**Records for the task**
● ● ●
/-- What a write of 1 to HLK_CNT_CLEAR clears (R282). -/
def hlkCntClear (l : LaneId) : Prog :=
  clearRegs ([R.HLK_CNT_FEC_CORR l, R.HLK_CNT_FEC_UNCORR l, R.HLK_CNT_FRAME_GAP l, R.HLK_CNT_BLOCK_LOSS l,
  R.HLK_CNT_RETRAIN l, R.HLK_CNT_BAD_BLOCK l, R.HLK_CNT_SEG_RX l, R.HLK_CNT_SEG_TX l, R.HLK_CNT_SEG_BAD l,
  R.HLK_CNT_SEG_LOST l, R.HLK_CNT_BAD_KIND l, R.HLK_CNT_FILL_DEL l, R.HLK_CNT_FILL_INS l, R.HLK_CNT_PECK_RX l] ++
  (List.range 64).flatMap fun f => [R.HLK_RXF_SEGS l f, R.HLK_RXF_LOST l f, R.HLK_RXF_BAD l f, R.HLK_TXF_SEGS l f])

/-- HLK_CNT_CLEAR (R282). -/
def execHlkCntClear (l : LaneId) (s : State) : Host.Outcome State Fault Refusal := perform .core (hlkCntClear l) s

end Sys2Proof.Machine
end

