/-- A context builds a packet (R330 to R332): the counter advances, and each enabled leg's frame waits at its port. An
opaque context bound to a Holtut flow sends the packet there with its launch time (R269). -/
def txBuild (q : Nat) (p : RtpPacket) (slot : Int) (late payload : Nat) : Prog :=
  doWhen (fun d => d.flowBuilds q) (.read fun d =>
    let c := d.rd (R.FLOW_TX_SEQ q)
    let video := d.fld (F.FLOW_TX_CTRL_kind q) == 0
    let p' := { p with pt := d.fld (F.FLOW_TX_CTRL_pt q), ssrc := d.rd (R.FLOW_TX_SSRC q), seq := c % 2 ^ 16
                       ext := if video then c / 2 ^ 16 else 0 }
    let at_ : Int := (d.x.time.clk : Int) + slot - d.x.time.ht
    seq [
      wr (R.FLOW_TX_SEQ q) ((c + 1) % 2 ^ 32), inc (R.FLOW_TX_CNT_PKTS q),
      setF (F.FLOW_TX_STATUS_parked q) 0, setB (F.FLOW_TX_STATUS_muted q) (d.flowMuted q),
      setB (F.FLOW_TX_STATUS_sending q) (!d.flowMuted q),
      each ([0, 1].filter fun g => d.flag (F.FLOW_TX_LEG_leg_en q g)) fun g =>
        let m := d.fld (F.FLOW_TX_LEG_port q g)
        doIf (d.on (macFn m)) (macUpd m fun k => { k with queue := k.queue ++ [
          { body := .media q g (d.legHdr q g) p', tc := d.fld (F.FLOW_TX_CTRL_tc q), slot := at_, late := some late
            length := d.legLength q g payload }] }),
      match d.x.opqTx.find? (·.2 == some q), p'.body with
      | some (f, _), .opaque b =>
        let l := rtpBytes p' b
        hlkSend (f / 64) 4 (f % 64) (leBytes 8 (linkTime slot.toNat) ++ leBytes 2 l.length ++ leBytes 6 0 ++ l)
      | _, _ => .nop])

/-- A context's destination is parked: no packet is built and the counter holds (R125, R332). -/
def txParked (q : Nat) : Prog :=
  seq [setF (F.FLOW_TX_STATUS_parked q) 1, setF (F.FLOW_TX_STATUS_sending q) 0]

/-- An instant as an RTP timestamp: 90,000 ticks a second (R331). -/
def rtpStamp (t : Int) : Nat := (t * 90000 / secU % 2 ^ 32).toNat

/-! ### Video packets (R334, R335) -/

/-- A pgroup's octets and pixels, by sampling and depth code (ST 2110-20). -/
def pgroup (sampling depth : Nat) : Nat × Nat :=
  match sampling, depth with
  | 0, 0 => (4, 2) | 0, 1 => (5, 2) | 0, _ => (6, 2)
  | _, 0 => (3, 1) | _, 1 => (15, 4) | _, _ => (9, 2)

/-- How a VIDEO context packs a line (R334): pgroups in a line, packets in a line, pgroups in a packet. -/
structure LinePack where
  groups : Nat
  octets : Nat
  pixels : Nat
  packets : Nat
  each : Nat

/-- The packing of a format's lines at a payload. -/
def linePack (f sampling depth payload : Nat) : LinePack :=
  let (o, px) := pgroup sampling depth
  let g := fmtWidth f / px
  let pp := ceilDiv (g * o) (max 1 payload)
  { groups := g, octets := o, pixels := px, packets := pp, each := ceilDiv g (max 1 pp) }

/-- The period T_FRAME of R335, the packets N in it, and the ratio R_ACTIVE. -/
def slotPeriod (f : Nat) : Nat := if fmtFielded f then fmtPeriod f / 2 else fmtPeriod f
def slotCount (f : Nat) (k : LinePack) : Nat := k.packets * (if fmtFielded f then fmtLines f / 2 else fmtLines f)

/-- i × TRS, rounded down to a unit (R335). -/
def slotOffset (f pacing n i : Nat) : Nat :=
  if pacing = 1 then i * slotPeriod f / n
  else i * (slotPeriod f * fmtLines f) / (n * fmtTotalLines f)

/-- The packing of a destination's video context. -/
def Dev.destPack (d : Dev) (n q f : Nat) : LinePack :=
  linePack f (d.fld (F.DST_CTRL_out_sampling n)) (d.fld (F.DST_CTRL_out_depth n)) (d.fld (F.FLOW_TX_PKT_payload q))

/-- FLOW_TX_TRS: TRS in 1/16 ns, rounded (R335). -/
def Dev.trsSixteenths (d : Dev) (n q f : Nat) : Nat :=
  let k := slotCount f (d.destPack n q f)
  let t := if d.fld (F.FLOW_TX_CTRL_pacing q) = 1 then (slotPeriod f, k) else (slotPeriod f * fmtLines f, k * fmtTotalLines f)
  (2 * t.1 + 189 * t.2) / (2 * 189 * max 1 t.2)

/-- The packets of an emitted line (R334, R335). -/
def txVideoLine (n line : Nat) (ws : List Nat) : Prog :=
  .read fun d =>
    match d.destFlow n 0 with
    | none => .nop
    | some q =>
      let (o, _) := d.dstTiming n
      let f := o.format
      let pk := d.destPack n q f
      let half := fmtLines f / 2
      let field2 := fmtFielded f && decide (half ≤ line)
      let row := if field2 then line - half else line
      let count := slotCount f pk
      let start := d.boundary n + (if field2 then fmtPeriod f / 2 else 0 : Nat) + d.rd (R.FLOW_TX_TRO q) * nsU
      let pacing := d.fld (F.FLOW_TX_CTRL_pacing q)
      let s := d.fld (F.DST_CTRL_out_sampling n)
      let wordAt := fun (g : Nat) => g * pk.pixels * pelWords s (fmtWidth f) / fmtWidth f
      each (List.range pk.packets) fun j =>
        let i := row * pk.packets + j
        let g0 := min pk.groups (j * pk.each)
        let g1 := min pk.groups (g0 + pk.each)
        txBuild q
          { pt := 0, ssrc := 0, seq := 0, stamp := rtpStamp o.start, marker := i + 1 == count
            body := .video [{ line := line, first := wordAt g0, words := (ws.drop (wordAt g0)).take (wordAt g1 - wordAt g0) }] }
          (start + slotOffset f pacing count i) (slotOffset f pacing count 1) (8 + (g1 - g0) * pk.octets)

/-! ### Audio, ancillary and opaque packets (R134, R220, R336) -/

/-- A sample as a packet carries it: L16 rounds with halves up and clips (R220). -/
def packSample (encoding : Nat) (x : Int) : Int :=
  if encoding = 1 then clampI (-32768) 32767 ((x + 128) / 256) else x

/-- The packets of an AUDIO context in a block whose first sample has house index `first` (R220, R336). -/
def txAudioBlock (q first : Nat) : Prog :=
  .read fun d =>
    let size := if d.flag (F.ATX_DESC_ptime q) then d.audN / 8 else d.audN
    let unit := secU / (if d.aud96 then 96000 else 48000)
    let enc := d.fld (F.ATX_DESC_encoding q)
    let count := min d.audGs (d.fld (F.ATX_DESC_count q))
    let o := d.fld (F.ATX_FIRST_first q)
    let parked := match d.audOwner o with
      | some n => d.fld (F.DST_CUR_VIDEO_source n) == 0xFFF && d.fld (F.AOUT_ROUTE_mode o) == 1
      | none => false
    doIf (d.flag (F.ATX_DESC_enable q) && d.fld (F.FLOW_TX_CTRL_kind q) == 1) (
      if parked then txParked q
      else each (List.range (d.audN / size)) fun i =>
        let s0 := first + i * size
        txBuild q
          { pt := 0, ssrc := 0, seq := 0, stamp := s0 % 2 ^ 32
            body := .audio ((List.range count).map fun c =>
              (List.range size).map fun j => packSample enc (d.audAt (o + c) (s0 + j)))
              (bitMask ((List.range ((count + 1) / 2)).filter fun p => ((d.aout (o + 2 * p)).cur.inp.map fun i =>
                d.flag (F.AIN_STATE_non_pcm i)).getD false)) }
          ((s0 * unit + size * unit + d.rd (R.FLOW_TX_TRO q) * nsU : Nat)) (size * unit)
          (count * size * (match enc with | 0 => 3 | 1 => 2 | _ => 4)))

/-- The ANC contexts that carry a destination's ancillary route (R330). -/
def Dev.txAncContexts (d : Dev) (n : Nat) : List Nat :=
  (d.keysOf .FLOW_TX_CTRL).filter fun q =>
    d.fld (F.FLOW_TX_CTRL_kind q) == 2 && d.fld (F.FLOW_TX_CTRL_dest q) == n && d.on (flowTxFn q)

/-- The bytes an entry takes in an ST 2110-40 payload. -/
def anc40Bytes (p : AncPacket) : Nat := 4 + 4 * ceilDiv (10 * (p.data.length + 4)) 32

/-- Entries by packets of at most `room` bytes. -/
def anc40Split (room : Nat) : List AncPacket → List AncPacket → List (List AncPacket)
  | [], acc => [acc]
  | p :: r, acc =>
    if room < ((acc ++ [p]).map anc40Bytes).sum ∧ !acc.isEmpty then acc :: anc40Split room r [p]
    else anc40Split room r (acc ++ [p])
● ● ●
**Exercise brief**
Look through the material above and print exactly the lines from the one containing "its port. An" to the one containing "def txBuild (q", both included, and nothing more.

**Response**
/-- A context builds a packet (R330 to R332): the counter advances, and each enabled leg's frame waits at its port. An
opaque context bound to a Holtut flow sends the packet there with its launch time (R269). -/
def txBuild (q : Nat) (p : RtpPacket) (slot : Int) (late payload : Nat) : Prog :=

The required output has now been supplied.